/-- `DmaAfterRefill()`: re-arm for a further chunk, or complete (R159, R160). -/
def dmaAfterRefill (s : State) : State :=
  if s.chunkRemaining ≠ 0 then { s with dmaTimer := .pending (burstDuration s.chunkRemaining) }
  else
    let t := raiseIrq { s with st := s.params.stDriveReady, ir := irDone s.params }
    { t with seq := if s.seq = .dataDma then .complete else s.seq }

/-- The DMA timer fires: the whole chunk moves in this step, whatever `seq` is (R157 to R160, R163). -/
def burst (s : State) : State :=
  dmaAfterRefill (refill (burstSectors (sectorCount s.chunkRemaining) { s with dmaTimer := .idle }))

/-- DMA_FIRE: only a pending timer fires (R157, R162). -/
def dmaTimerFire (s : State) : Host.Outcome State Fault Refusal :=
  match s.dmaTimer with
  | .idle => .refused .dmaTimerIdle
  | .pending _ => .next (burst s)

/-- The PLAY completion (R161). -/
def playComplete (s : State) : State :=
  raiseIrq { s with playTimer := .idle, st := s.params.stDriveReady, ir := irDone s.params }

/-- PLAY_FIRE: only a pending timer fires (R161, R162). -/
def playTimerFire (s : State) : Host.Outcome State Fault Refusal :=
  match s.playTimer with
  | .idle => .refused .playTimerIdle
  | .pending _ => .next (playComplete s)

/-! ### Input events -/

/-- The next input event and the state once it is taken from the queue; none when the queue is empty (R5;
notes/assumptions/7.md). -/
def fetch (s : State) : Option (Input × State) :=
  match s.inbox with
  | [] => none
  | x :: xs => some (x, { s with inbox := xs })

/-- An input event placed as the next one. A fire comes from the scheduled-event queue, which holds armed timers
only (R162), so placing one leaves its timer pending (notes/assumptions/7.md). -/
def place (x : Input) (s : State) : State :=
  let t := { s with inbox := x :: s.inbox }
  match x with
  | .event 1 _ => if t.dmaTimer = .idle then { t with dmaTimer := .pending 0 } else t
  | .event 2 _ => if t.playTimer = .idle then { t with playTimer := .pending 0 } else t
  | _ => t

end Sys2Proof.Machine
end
* * *
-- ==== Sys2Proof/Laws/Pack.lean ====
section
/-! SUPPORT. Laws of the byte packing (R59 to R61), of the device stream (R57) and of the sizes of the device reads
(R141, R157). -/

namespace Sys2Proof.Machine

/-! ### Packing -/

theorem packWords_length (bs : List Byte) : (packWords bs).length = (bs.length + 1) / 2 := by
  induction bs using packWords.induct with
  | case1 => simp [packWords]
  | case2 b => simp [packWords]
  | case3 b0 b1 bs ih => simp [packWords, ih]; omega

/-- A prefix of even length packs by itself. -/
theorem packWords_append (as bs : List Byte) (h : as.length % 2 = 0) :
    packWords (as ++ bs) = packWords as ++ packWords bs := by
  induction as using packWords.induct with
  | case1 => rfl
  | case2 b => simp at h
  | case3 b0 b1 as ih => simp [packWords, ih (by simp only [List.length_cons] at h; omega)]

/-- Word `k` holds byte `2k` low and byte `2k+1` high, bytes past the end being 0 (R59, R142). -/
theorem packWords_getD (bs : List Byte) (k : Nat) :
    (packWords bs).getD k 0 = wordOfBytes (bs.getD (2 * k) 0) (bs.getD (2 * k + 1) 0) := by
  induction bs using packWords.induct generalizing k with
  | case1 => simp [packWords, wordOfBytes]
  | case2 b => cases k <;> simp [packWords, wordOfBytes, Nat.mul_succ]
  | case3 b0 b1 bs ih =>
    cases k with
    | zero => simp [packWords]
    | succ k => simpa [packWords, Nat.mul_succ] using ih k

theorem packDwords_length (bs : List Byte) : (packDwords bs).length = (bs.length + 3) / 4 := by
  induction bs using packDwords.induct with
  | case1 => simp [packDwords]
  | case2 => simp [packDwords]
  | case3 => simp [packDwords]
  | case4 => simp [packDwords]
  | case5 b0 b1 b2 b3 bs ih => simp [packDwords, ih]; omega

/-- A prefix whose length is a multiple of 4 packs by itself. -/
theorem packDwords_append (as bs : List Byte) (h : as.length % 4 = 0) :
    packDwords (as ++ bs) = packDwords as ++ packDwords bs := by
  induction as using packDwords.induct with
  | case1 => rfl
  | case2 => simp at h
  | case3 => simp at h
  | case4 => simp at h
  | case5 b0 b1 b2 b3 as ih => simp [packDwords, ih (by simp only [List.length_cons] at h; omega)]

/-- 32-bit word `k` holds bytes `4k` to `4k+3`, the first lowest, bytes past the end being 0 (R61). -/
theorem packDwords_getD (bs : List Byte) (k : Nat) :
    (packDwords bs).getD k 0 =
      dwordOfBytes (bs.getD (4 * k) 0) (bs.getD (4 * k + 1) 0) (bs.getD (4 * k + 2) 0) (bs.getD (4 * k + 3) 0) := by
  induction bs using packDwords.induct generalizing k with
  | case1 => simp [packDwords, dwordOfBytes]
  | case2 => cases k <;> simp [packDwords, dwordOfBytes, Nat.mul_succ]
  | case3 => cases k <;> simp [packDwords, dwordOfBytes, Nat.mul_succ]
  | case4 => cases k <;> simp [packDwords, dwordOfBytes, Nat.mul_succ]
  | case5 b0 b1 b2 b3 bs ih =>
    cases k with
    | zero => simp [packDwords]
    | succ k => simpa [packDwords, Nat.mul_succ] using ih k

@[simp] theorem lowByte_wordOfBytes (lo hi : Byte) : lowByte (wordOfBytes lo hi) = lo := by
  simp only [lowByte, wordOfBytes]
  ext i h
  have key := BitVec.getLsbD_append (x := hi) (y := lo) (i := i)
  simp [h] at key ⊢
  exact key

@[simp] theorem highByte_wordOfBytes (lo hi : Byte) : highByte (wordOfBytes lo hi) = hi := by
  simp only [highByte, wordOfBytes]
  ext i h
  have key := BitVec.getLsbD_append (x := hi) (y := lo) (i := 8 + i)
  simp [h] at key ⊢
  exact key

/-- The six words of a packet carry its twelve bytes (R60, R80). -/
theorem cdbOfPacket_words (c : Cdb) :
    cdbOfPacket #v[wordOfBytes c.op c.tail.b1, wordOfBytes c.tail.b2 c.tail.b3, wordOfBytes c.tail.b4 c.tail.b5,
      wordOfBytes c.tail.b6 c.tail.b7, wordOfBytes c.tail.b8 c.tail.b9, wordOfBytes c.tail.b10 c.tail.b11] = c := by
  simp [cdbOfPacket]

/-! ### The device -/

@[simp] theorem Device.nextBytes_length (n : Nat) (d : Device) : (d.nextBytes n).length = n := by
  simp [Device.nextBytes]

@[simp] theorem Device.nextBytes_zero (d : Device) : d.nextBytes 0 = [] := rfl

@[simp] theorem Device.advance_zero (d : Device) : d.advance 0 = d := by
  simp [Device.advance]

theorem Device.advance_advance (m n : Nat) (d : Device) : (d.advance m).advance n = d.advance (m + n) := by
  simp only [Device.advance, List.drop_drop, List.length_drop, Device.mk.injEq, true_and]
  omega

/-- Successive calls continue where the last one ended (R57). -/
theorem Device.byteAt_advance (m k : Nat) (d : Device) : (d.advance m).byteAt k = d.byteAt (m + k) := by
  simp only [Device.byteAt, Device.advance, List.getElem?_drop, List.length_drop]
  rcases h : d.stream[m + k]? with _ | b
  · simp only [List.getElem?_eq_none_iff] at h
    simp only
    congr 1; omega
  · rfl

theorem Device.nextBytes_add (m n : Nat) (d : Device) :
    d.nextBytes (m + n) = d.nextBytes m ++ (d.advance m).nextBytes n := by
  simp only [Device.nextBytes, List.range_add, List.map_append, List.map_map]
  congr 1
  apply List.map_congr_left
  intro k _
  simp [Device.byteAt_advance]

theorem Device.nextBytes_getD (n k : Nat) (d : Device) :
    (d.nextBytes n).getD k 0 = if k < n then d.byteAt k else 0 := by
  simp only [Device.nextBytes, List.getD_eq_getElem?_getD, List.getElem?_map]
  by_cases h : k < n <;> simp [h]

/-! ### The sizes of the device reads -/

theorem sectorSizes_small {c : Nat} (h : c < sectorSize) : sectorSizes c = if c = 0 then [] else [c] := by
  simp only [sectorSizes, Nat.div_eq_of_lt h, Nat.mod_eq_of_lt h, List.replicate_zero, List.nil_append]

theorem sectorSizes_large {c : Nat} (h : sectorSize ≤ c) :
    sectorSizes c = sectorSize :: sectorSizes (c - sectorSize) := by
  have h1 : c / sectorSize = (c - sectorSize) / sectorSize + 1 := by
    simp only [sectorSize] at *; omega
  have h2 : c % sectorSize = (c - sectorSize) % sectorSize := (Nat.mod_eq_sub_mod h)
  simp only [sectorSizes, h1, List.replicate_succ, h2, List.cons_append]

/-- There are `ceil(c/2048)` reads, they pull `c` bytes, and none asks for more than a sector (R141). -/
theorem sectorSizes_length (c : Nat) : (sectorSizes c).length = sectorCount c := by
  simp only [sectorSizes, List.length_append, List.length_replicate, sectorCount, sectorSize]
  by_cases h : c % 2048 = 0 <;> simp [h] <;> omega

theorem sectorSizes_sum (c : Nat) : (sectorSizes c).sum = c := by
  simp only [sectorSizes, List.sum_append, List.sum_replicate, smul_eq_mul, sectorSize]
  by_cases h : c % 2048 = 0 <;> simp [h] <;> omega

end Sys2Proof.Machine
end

> _Work order_: Of the entries above, repeat exactly the lines from the line with "(R59, R142). -/" through the line with "[packDwords, Nat.mul_succ] using ih k", both of them included.

> _Result for this task_:
/-- Word `k` holds byte `2k` low and byte `2k+1` high, bytes past the end being 0 (R59, R142). -/
theorem packWords_getD (bs : List Byte) (k : Nat) :
    (packWords bs).getD k 0 = wordOfBytes (bs.getD (2 * k) 0) (bs.getD (2 * k + 1) 0) := by
  induction bs using packWords.induct generalizing k with
  | case1 => simp [packWords, wordOfBytes]
  | case2 b => cases k <;> simp [packWords, wordOfBytes, Nat.mul_succ]
  | case3 b0 b1 bs ih =>
    cases k with
    | zero => simp [packWords]
    | succ k => simpa [packWords, Nat.mul_succ] using ih k

theorem packDwords_length (bs : List Byte) : (packDwords bs).length = (bs.length + 3) / 4 := by
  induction bs using packDwords.induct with
  | case1 => simp [packDwords]
  | case2 => simp [packDwords]
  | case3 => simp [packDwords]
  | case4 => simp [packDwords]
  | case5 b0 b1 b2 b3 bs ih => simp [packDwords, ih]; omega

/-- A prefix whose length is a multiple of 4 packs by itself. -/
theorem packDwords_append (as bs : List Byte) (h : as.length % 4 = 0) :
    packDwords (as ++ bs) = packDwords as ++ packDwords bs := by
  induction as using packDwords.induct with
  | case1 => rfl
  | case2 => simp at h
  | case3 => simp at h
  | case4 => simp at h
  | case5 b0 b1 b2 b3 as ih => simp [packDwords, ih (by simp only [List.length_cons] at h; omega)]

/-- 32-bit word `k` holds bytes `4k` to `4k+3`, the first lowest, bytes past the end being 0 (R61). -/
theorem packDwords_getD (bs : List Byte) (k : Nat) :
    (packDwords bs).getD k 0 =
      dwordOfBytes (bs.getD (4 * k) 0) (bs.getD (4 * k + 1) 0) (bs.getD (4 * k + 2) 0) (bs.getD (4 * k + 3) 0) := by
  induction bs using packDwords.induct generalizing k with
  | case1 => simp [packDwords, dwordOfBytes]
  | case2 => cases k <;> simp [packDwords, dwordOfBytes, Nat.mul_succ]
  | case3 => cases k <;> simp [packDwords, dwordOfBytes, Nat.mul_succ]
  | case4 => cases k <;> simp [packDwords, dwordOfBytes, Nat.mul_succ]
  | case5 b0 b1 b2 b3 bs ih =>
    cases k with
    | zero => simp [packDwords]
    | succ k => simpa [packDwords, Nat.mul_succ] using ih k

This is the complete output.